Bem, é claro que não podemos ter certeza. Mas a partir daquilo que sabemos
dela, daquilo que vemos dela, não é / impossível.
Não podemos ter certeza que o saco está cheio de pedras. Pode estar cheio de
roupas velhas, de drogas… / qualquer coisa.
Por que não? Por que é que não podemos ter certeza? Por que é que não
podemos dizer de uma vez por todas que o saco está cheio de pedras e que as
pedras explicam o sorriso.
Um quê?
Silêncio. No silêncio:
7 O NOVO ANNY
Cada uma das réplicas é primeiro dita numa língua africana ou do Leste europeui.
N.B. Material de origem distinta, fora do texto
theorem State.updCell_wired (h : s.Canon) (hne : gid k ≠ gid j) (f : Cell → Cell) : (s.wired j l).updCell k f = (s.updCell k f).wired j l := by
  have h1 : (s.updCell k f).cell j = s.cell j := State.cell_updCell_other h f hne.symm
  have h2 : (s.wired j l).cell k = s.cell k := State.cell_wired_other h hne
  have h3 : (s.wired j l).updCell k f = (s.setCell j { s.cell j with wires := l }).setCell k (f (s.cell k)) := by
    rw [← h2]
    rfl
  have h4 : (s.updCell k f).wired j l = (s.setCell k (f (s.cell k))).setCell j { s.cell j with wires := l } := by
    rw [← h1]
    rfl
  rw [h3, h4, State.setCell_comm h hne.symm]

theorem State.applyPW_wired (h : s.Canon) (hne : gid k ≠ gid j) {w : PW} (hw : w.isOwn = true) :
    (s.wired j l).applyPW k w = (s.applyPW k w).wired j l ∧ (s.applyPW k w).Canon := by
  have e (t : State) : t.applyPW k w = t.updCell k (fun c => c.applyPW w) := by
    cases w with
    | sram a bs seat => exact absurd hw Bool.false_ne_true
    | _ => rfl
  rw [e, e]
  exact ⟨State.updCell_wired h hne _, h.updCell _ _⟩

theorem State.foldPW_wired (h : s.Canon) (hne : gid k ≠ gid j) (ws : List Pend) (hw : ∀ x ∈ ws, x.w.isOwn = true) :
    ws.foldl (fun s x => s.applyPW k x.w) (s.wired j l) = (ws.foldl (fun s x => s.applyPW k x.w) s).wired j l := by
  induction ws generalizing s with
  | nil => rfl
  | cons x ws ih =>
    obtain ⟨h1, h2⟩ := State.applyPW_wired (l := l) h hne (hw x List.mem_cons_self)
    rw [List.foldl_cons, List.foldl_cons, h1]
    exact ih h2 (fun y hy => hw y (List.mem_cons_of_mem x hy))

theorem State.settle_wired (h : s.Canon) (hne : gid k ≠ gid j) (hw : ∀ x ∈ (s.cell k).pend, x.due ≤ (s.isl k.isl).sched → x.w.isOwn = true) :
    (s.wired j l).settle k = (s.settle k).wired j l := by
  have hisl : (s.wired j l).isl k.isl = s.isl k.isl := rfl
  unfold State.settle
  rw [State.cell_wired_other h hne, hisl]
  dsimp only
  split
  · rfl
  · rw [State.updCell_wired h hne]
    refine State.foldPW_wired (h.updCell _ _) hne _ (fun x hx => ?_)
    simp only [List.mem_append, List.mem_filter, decide_eq_true_eq] at hx
    rcases hx with ⟨⟨hm, hd⟩, -⟩ | ⟨⟨hm, hd⟩, -⟩ <;> exact hw x hm hd

theorem State.setFld_wired (a hi lo n : Nat) : (s.wired j l).setFld a hi lo n = (s.setFld a hi lo n).wired j l := rfl
theorem State.incFld_wired (a hi lo n : Nat) : (s.wired j l).incFld a hi lo n = (s.incFld a hi lo n).wired j l := rfl

theorem State.islFaulted_wired (i : Nat) : (s.wired j l).islFaulted i = s.islFaulted i := rfl

theorem State.islState_wired (h : s.Canon) (i r : Nat) : (s.wired j l).islState i r = (s.islState i r).wired j l := by
  have hrun (c : CellRef) : ((s.wired j l).cell c).run = (s.cell c).run := State.part_wired h (fun _ => rfl) c
  have hc : (s.wired j l).islCells i = s.islCells i := rfl
  unfold State.islState
  generalize R.islSeq i = a
  dsimp only
  rw [State.setFld_wired, State.islFaulted_wired, hc]
  simp only [hrun, State.setFld_wired]
  rw [apply_ite (fun x : State => x.wired j l), apply_ite (fun x : State => x.wired j l), apply_ite (fun x : State => x.wired j l)]

/-- Tokens that are usable later stay on their wires. -/
theorem State.closeWires_later {c : CellRef} (h : s.Canon) (hw : ∀ w ∈ (s.cell c).wires, (s.isl c.isl).sched < w.usable) : s.closeWires c = s := by
  unfold State.closeWires
  dsimp only
  split
  · rfl
  · have hf : (s.cell c).wires.filter (fun w => decide ((s.isl c.isl).sched < w.usable)) = (s.cell c).wires :=
      List.filter_eq_self.mpr (fun w hm => decide_eq_true (hw w hm))
    have hs : s.updCell c (fun z => { z with wires := z.wires.filter (fun w => decide ((s.isl c.isl).sched < w.usable)) }) = s := by
      have he : s.updCell c (fun z => { z with wires := z.wires.filter (fun w => decide ((s.isl c.isl).sched < w.usable)) }) = s.setCell c (s.cell c) := by
        unfold State.updCell
        dsimp only
        rw [hf]
      rw [he, State.setCell_cell h]
    have ha : (s.cell c).wires.any (fun w => decide (w.usable ≤ (s.isl c.isl).sched) && !w.seen) = false := by
      rw [List.any_eq_false]
      intro w hm
      have := hw w hm
      simp only [Bool.and_eq_true, decide_eq_true_eq]
      omega
    rw [hs, if_neg (not_of_eq_false ha)]

theorem State.isl_count_self (h : s.Canon) (i : Nat) (n : Word) : ((s.count i n).isl i).sched = (s.isl i).sched + 1 := by
  rw [show (s.count i n).isl i = (s.isl i).next n from State.isl_setIsl h _ _]
  rfl

/-- The close of a cycle at whose end cell k's writes alone land. -/
theorem State.closeCycle_one {b s2 st : State} {k : CellRef} {n : Word} (hidx : k.c < s2.cellCount k.isl)
    (hw : ∀ c, c < s2.cellCount k.isl → s2.closeWires ⟨k.isl, c⟩ = s2)
    (hs : ∀ c, c < s2.cellCount k.isl → (s2.cell ⟨k.isl, c⟩).steer = [])
    (hp : ∀ c, c < s2.cellCount k.isl → c ≠ k.c → (s2.cell ⟨k.isl, c⟩).pend = [])
    (hst : (s2.count k.isl n).settle k = st) (hps : ∀ c, c < s2.cellCount k.isl → c ≠ k.c → (st.cell ⟨k.isl, c⟩).pend = [])
    (hrf : b.raiseFaults k.isl st = st) (hpass : st.passHeld k.isl 1 = st) :
    State.closeCycle b s2 k.isl n = (st.incFld (R.islCycle k.isl) 63 0 1).islState k.isl (b.reason k.isl []) := by
  have h1 : (s2.islCells k.isl).foldl (fun s k => s.closeWires k) s2 = s2 := by
    rw [State.islCells_foldl]
    exact foldl_fixed _ _ _ (fun c hc => hw c (List.mem_range.mp hc))
  have h2 : (s2.islCells k.isl).foldl (fun s k => s.lateDrives k) s2 = s2 := by
    rw [State.islCells_foldl]
    refine foldl_fixed _ _ _ (fun c hc => ?_)
    simp [State.lateDrives, hs c (List.mem_range.mp hc)]
  have h3 : (s2.islCells k.isl).foldl (fun s k => s.settle k) (s2.count k.isl n) = st := by
    rw [State.islCells_foldl, foldl_one _ _ _ k.c hidx]
    · exact hst
    · intro c hc hne
      have : ((s2.count k.isl n).cell ⟨k.isl, c⟩).pend = [] := hp c hc hne
      simp [State.settle, this]
    · intro c hc hne
      have hk : (s2.count k.isl n).settle ⟨k.isl, k.c⟩ = st := hst
      rw [hk]
      simp [State.settle, hps c hc hne]
  unfold State.closeCycle
  dsimp only
  rw [h1, h2]
  change ((b.raiseFaults k.isl ((s2.islCells k.isl).foldl (fun s k => s.settle k) (s2.count k.isl n))).passHeld k.isl 1 |>.incFld _ _ _ _).islState _ _ = _
  rw [h3, hrf, hpass]

/-- A cycle that ends with tokens on a wire of another cell, usable later, ends as without them; that the port has been driven is
forgotten. -/
theorem Ends.closeCycle_wired {b x : State} {n : Word} (o : Nat) (h : Ends b x k) (hne : gid j ≠ gid k)
    (hl : ∀ w ∈ l, (x.isl k.isl).sched < w.usable)
    (hown : ∀ y ∈ (x.cell k).pend, y.due ≤ (x.isl k.isl).sched + 1 → y.w.isOwn = true) :
    State.closeCycle b ((x.wired j l).markDriven k o) k.isl n = (State.closeCycle b x k.isl n).wired j l := by
  have hset := State.settle_due (State.count_canon h.canon k.isl n) k (fun y hy hd => by
    rw [State.isl_count_self h.canon] at hd
    exact hown y hy hd)
  have hcount : (x.count k.isl n).Canon := State.count_canon h.canon k.isl n
  have hoth (c : Nat) (hc : c ≠ k.c) : ((x.count k.isl n).settle k).cell ⟨k.isl, c⟩ = x.cell ⟨k.isl, c⟩ := hset.other _ (gid_ne hc)
  have hislk : ((x.count k.isl n).settle k).isl k.isl = (x.isl k.isl).next n := by
    have e := congrArg State.isls hset.rest
    change ((x.count k.isl n).settle k).isls = (x.count k.isl n).isls at e
    unfold State.isl
    rw [e]
    exact State.isl_setIsl h.canon _ _
  have hrunk : (((x.count k.isl n).settle k).cell k).run = .running := by
    rw [hset.self, Cell.landed_run]
    exact h.run
  have hfus : ((x.count k.isl n).settle k).fuses = x.fuses := by
    have e := congrArg State.fuses hset.rest
    exact e
  have hcnt : ((x.count k.isl n).settle k).cellCount k.isl = x.cellCount k.isl := State.cellCount_congr hfus _
  have hrun (c : Nat) (hc : c < x.cellCount k.isl) (hf : (((x.count k.isl n).settle k).cell ⟨k.isl, c⟩).run = .faulted) :
      (b.cell ⟨k.isl, c⟩).run = .faulted := by
    by_cases e : c = k.c
    · subst e
      exact absurd (hrunk.symm.trans hf) (by decide)
    · rw [hoth c e, h.runs c hc e] at hf
      exact hf
  have hd : ((x.count k.isl n).settle k).passHeld k.isl 1 = (x.count k.isl n).settle k := State.passHeld_nil _ (by rw [hislk]; exact h.dheld)
  have hplain := State.closeCycle_one (b := b) (n := n) h.idx (fun c hc => State.closeWires_later h.canon (by rw [(h.wires c hc).1]; nofun))
    (fun c hc => (h.wires c hc).2) h.pend rfl (fun c hc hne => by rw [hoth c hne]; exact h.pend c hc hne)
    (State.raiseFaults_none (fun c hc hf => hrun c (hcnt ▸ hc) hf)) hd
  have hmark : ((x.wired j l).markDriven k o).count k.isl n = (x.count k.isl n).wired j l := by
    unfold State.markDriven State.count
    rw [State.updIsl_updIsl h.canon.wired]
    rfl
  have hsched : (((x.wired j l).markDriven k o).isl k.isl).sched = (x.isl k.isl).sched := by
    unfold State.markDriven
    rw [State.isl_updIsl h.canon.wired]
    rfl
  have hw : (((x.wired j l).markDriven k o).count k.isl n).settle k = ((x.count k.isl n).settle k).wired j l := by
    rw [hmark]
    exact State.settle_wired hcount hne.symm (fun y hy hyd => by
      rw [State.isl_count_self h.canon] at hyd
      exact hown y hy hyd)
  have hwired := State.closeCycle_one (b := b) (s2 := (x.wired j l).markDriven k o) (n := n) (st := ((x.count k.isl n).settle k).wired j l) h.idx
    (fun c hc => State.closeWires_later (h.canon.wired.updIsl k.isl _) ?_)
    (fun c hc => (State.part_wired (g := Cell.steer) h.canon (fun _ => rfl) _).trans (h.wires c hc).2)
    (fun c hc hc' => (State.part_wired (g := Cell.pend) h.canon (fun _ => rfl) _).trans (h.pend c hc hc')) hw
    (fun c hc hc' => (State.part_wired (g := Cell.pend) hset.canon (fun _ => rfl) _).trans (by rw [hoth c hc']; exact h.pend c hc hc'))
    (State.raiseFaults_none (fun c hc hf => hrun c (hcnt ▸ hc) ((State.part_wired (g := Cell.run) hset.canon (fun _ => rfl) _).symm.trans hf)))
    (State.passHeld_nil _ (by rw [show (((x.count k.isl n).settle k).wired j l).isl k.isl = _ from hislk]; exact h.dheld))
  · rw [hwired, hplain, State.incFld_wired, State.islState_wired (hset.canon.incFld _ _ _ _)]
  · by_cases e : gid ⟨k.isl, c⟩ = gid j
    · have hj : (x.wired j l).cell ⟨k.isl, c⟩ = (x.wired j l).cell j := congrArg (SMap.get Cell.dflt (x.wired j l).cells) e
      rw [hsched]
      change ∀ w ∈ ((x.wired j l).cell ⟨k.isl, c⟩).wires, _
      rw [hj, State.cell_wired h.canon]
      exact hl
    · change ∀ w ∈ ((x.wired j l).cell ⟨k.isl, c⟩).wires, _
      rw [State.cell_wired_other h.canon e, (h.wires c hc).1]
      nofun

end

end Sys2Proof.Machine

/-! SUPPORT. Words that send tokens (R124, R216, R222, R223). -/

namespace Sys2Proof.Machine

open Sys2Proof

/-- A cycle with tokens on a wire of another cell. -/
theorem Cycled.wired {s t : State} {k j : CellRef} {c : Cell} {l : List Wire} (h : Cycled s s t k c) (hs : s.Canon) (ht : t.Canon)
    (hne : gid j ≠ gid k) : Cycled (s.wired j l) (s.wired j l) (t.wired j l) k c := by
  obtain ⟨h1, h2, h3, h4, h5, h6⟩ := h
  refine ⟨(State.cell_wired_other ht hne.symm).trans h1, fun i hi => ?_, h3, h4, h5, ?_⟩
  · by_cases hij : gid i = gid j
    · have e (x : State) : x.cell i = x.cell j := congrArg (SMap.get Cell.dflt x.cells) hij
      rw [e, e, State.cell_wired ht, State.cell_wired hs, h2 j hne]
    · rw [State.cell_wired_other ht hij, State.cell_wired_other hs hij, h2 i hi]
  · have e := congrArg (fun x : State => x.wired j l) h6
    exact e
Segue-se imediatamente uma tradução portuguesa.
[frase]
O carro circula ao longo da ondulante estrada mediterrânea.
[frase]
Agarra-se às curvas entre as pitorescas aldeias nas encostas das colinas.
[frase]
O sol brilha sobre o corpo aerodinâmico.
[frase]
O corpo aerodinâmico do novo Anny.
[frase]
Vemos o novo Anny serpentear por entre os telhados mediterrânicos de telha
vermelha.
[frase]
Rápido.
[frase]
Ágil.
[frase]
Livre.
[frase]
Sabemos agora que o novo Anny já vem de fábrica com vidros elétricos.
[frase]
Sabemos agora que o novo Anny já vem de fábrica com airbag de motorista e
de passageiro.
[frase]
Sabemos agora que todas as coisas que os outros fabricantes oferecem como
extras…
[frase]
… já vêm de fábrica com o novo Anny.
[frase]
Ar condicionado.
[frase]
Sistema de trava de motor.
[frase]
E um telefone celular.
[frase]
Sabemos que os nossos filhos estarão seguros e felizes no banco de trás do
Anny tal como os adultos se sentirão relaxados e confiantes ao volante.
[frase]
Felizes.
[frase]
Seguros.
[frase]
Sob controle.
[frase]
O Anny desliza pelas praias brancas do mundo tão facilmente como estaciona
em frente às lojas de sapato com lâmpadas de halogênio das grandes cidades.
[frase]
Quando chegamos ao nosso destino dentro do Anny…
[frase]
… seremos sempre abraçados por homens bonitos e mulheres bonitas.
[frase]
Não seremos traídos.
[frase]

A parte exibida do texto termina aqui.